The answer must be an exact transcription of all the records below.

*** Opening Materials provided ***

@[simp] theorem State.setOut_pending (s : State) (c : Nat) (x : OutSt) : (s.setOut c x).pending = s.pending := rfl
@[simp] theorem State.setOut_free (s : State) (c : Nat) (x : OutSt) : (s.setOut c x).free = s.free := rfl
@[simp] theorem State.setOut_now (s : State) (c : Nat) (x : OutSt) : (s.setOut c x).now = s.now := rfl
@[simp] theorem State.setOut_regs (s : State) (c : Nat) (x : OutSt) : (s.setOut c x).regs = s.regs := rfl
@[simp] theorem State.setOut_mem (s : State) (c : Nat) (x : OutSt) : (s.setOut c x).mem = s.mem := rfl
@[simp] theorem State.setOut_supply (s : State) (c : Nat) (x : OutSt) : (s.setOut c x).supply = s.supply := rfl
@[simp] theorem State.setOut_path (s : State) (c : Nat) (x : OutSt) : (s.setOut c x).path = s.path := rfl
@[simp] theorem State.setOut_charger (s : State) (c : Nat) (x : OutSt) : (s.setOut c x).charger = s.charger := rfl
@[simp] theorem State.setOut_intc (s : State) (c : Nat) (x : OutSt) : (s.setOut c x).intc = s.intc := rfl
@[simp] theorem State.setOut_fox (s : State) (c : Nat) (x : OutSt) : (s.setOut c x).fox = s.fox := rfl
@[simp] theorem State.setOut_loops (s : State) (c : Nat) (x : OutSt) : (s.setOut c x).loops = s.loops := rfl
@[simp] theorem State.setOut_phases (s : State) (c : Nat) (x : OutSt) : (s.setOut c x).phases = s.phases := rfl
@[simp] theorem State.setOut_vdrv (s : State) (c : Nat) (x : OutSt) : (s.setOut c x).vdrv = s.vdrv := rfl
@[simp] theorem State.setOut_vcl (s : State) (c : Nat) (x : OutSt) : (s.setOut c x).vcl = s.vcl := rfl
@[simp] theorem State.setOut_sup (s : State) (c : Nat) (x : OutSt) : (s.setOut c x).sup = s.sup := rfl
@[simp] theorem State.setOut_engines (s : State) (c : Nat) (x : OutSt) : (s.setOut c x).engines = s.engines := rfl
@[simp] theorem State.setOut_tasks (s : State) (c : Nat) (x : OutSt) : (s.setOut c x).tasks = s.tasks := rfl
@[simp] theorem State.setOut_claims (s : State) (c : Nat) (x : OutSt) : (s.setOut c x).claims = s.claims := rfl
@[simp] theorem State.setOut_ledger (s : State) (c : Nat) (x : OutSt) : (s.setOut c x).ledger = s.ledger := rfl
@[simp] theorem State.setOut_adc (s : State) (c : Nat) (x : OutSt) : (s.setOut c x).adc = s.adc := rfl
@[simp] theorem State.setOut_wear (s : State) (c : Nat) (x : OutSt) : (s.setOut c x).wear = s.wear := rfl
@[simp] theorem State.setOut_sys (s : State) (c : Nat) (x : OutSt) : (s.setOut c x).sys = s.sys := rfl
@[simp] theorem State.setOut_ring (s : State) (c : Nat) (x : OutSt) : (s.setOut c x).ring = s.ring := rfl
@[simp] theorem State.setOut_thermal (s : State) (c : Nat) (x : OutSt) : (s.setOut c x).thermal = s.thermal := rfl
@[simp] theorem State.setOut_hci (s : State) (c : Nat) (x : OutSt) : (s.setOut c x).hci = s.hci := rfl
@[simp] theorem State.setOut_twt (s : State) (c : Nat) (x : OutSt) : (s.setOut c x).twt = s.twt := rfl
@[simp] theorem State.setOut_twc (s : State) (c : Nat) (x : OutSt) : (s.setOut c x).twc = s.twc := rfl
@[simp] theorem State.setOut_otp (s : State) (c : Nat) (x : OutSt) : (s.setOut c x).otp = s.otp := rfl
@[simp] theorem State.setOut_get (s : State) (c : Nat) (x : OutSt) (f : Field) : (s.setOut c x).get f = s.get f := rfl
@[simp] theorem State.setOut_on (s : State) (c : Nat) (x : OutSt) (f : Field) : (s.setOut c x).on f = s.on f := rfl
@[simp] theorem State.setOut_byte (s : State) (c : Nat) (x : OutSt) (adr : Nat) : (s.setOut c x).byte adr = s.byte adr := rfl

*** Closing Materials provided ***

* **Result of the exercise**
@[simp] theorem State.setOut_pending (s : State) (c : Nat) (x : OutSt) : (s.setOut c x).pending = s.pending := rfl
@[simp] theorem State.setOut_free (s : State) (c : Nat) (x : OutSt) : (s.setOut c x).free = s.free := rfl
@[simp] theorem State.setOut_now (s : State) (c : Nat) (x : OutSt) : (s.setOut c x).now = s.now := rfl
@[simp] theorem State.setOut_regs (s : State) (c : Nat) (x : OutSt) : (s.setOut c x).regs = s.regs := rfl
@[simp] theorem State.setOut_mem (s : State) (c : Nat) (x : OutSt) : (s.setOut c x).mem = s.mem := rfl
@[simp] theorem State.setOut_supply (s : State) (c : Nat) (x : OutSt) : (s.setOut c x).supply = s.supply := rfl
@[simp] theorem State.setOut_path (s : State) (c : Nat) (x : OutSt) : (s.setOut c x).path = s.path := rfl
@[simp] theorem State.setOut_charger (s : State) (c : Nat) (x : OutSt) : (s.setOut c x).charger = s.charger := rfl
@[simp] theorem State.setOut_intc (s : State) (c : Nat) (x : OutSt) : (s.setOut c x).intc = s.intc := rfl
@[simp] theorem State.setOut_fox (s : State) (c : Nat) (x : OutSt) : (s.setOut c x).fox = s.fox := rfl
@[simp] theorem State.setOut_loops (s : State) (c : Nat) (x : OutSt) : (s.setOut c x).loops = s.loops := rfl
@[simp] theorem State.setOut_phases (s : State) (c : Nat) (x : OutSt) : (s.setOut c x).phases = s.phases := rfl
@[simp] theorem State.setOut_vdrv (s : State) (c : Nat) (x : OutSt) : (s.setOut c x).vdrv = s.vdrv := rfl
@[simp] theorem State.setOut_vcl (s : State) (c : Nat) (x : OutSt) : (s.setOut c x).vcl = s.vcl := rfl
@[simp] theorem State.setOut_sup (s : State) (c : Nat) (x : OutSt) : (s.setOut c x).sup = s.sup := rfl
@[simp] theorem State.setOut_engines (s : State) (c : Nat) (x : OutSt) : (s.setOut c x).engines = s.engines := rfl
@[simp] theorem State.setOut_tasks (s : State) (c : Nat) (x : OutSt) : (s.setOut c x).tasks = s.tasks := rfl
@[simp] theorem State.setOut_claims (s : State) (c : Nat) (x : OutSt) : (s.setOut c x).claims = s.claims := rfl
@[simp] theorem State.setOut_ledger (s : State) (c : Nat) (x : OutSt) : (s.setOut c x).ledger = s.ledger := rfl
@[simp] theorem State.setOut_adc (s : State) (c : Nat) (x : OutSt) : (s.setOut c x).adc = s.adc := rfl
@[simp] theorem State.setOut_wear (s : State) (c : Nat) (x : OutSt) : (s.setOut c x).wear = s.wear := rfl
@[simp] theorem State.setOut_sys (s : State) (c : Nat) (x : OutSt) : (s.setOut c x).sys = s.sys := rfl
@[simp] theorem State.setOut_ring (s : State) (c : Nat) (x : OutSt) : (s.setOut c x).ring = s.ring := rfl
@[simp] theorem State.setOut_thermal (s : State) (c : Nat) (x : OutSt) : (s.setOut c x).thermal = s.thermal := rfl
@[simp] theorem State.setOut_hci (s : State) (c : Nat) (x : OutSt) : (s.setOut c x).hci = s.hci := rfl
@[simp] theorem State.setOut_twt (s : State) (c : Nat) (x : OutSt) : (s.setOut c x).twt = s.twt := rfl
@[simp] theorem State.setOut_twc (s : State) (c : Nat) (x : OutSt) : (s.setOut c x).twc = s.twc := rfl
@[simp] theorem State.setOut_otp (s : State) (c : Nat) (x : OutSt) : (s.setOut c x).otp = s.otp := rfl
@[simp] theorem State.setOut_get (s : State) (c : Nat) (x : OutSt) (f : Field) : (s.setOut c x).get f = s.get f := rfl
@[simp] theorem State.setOut_on (s : State) (c : Nat) (x : OutSt) (f : Field) : (s.setOut c x).on f = s.on f := rfl
@[simp] theorem State.setOut_byte (s : State) (c : Nat) (x : OutSt) (adr : Nat) : (s.setOut c x).byte adr = s.byte adr := rfl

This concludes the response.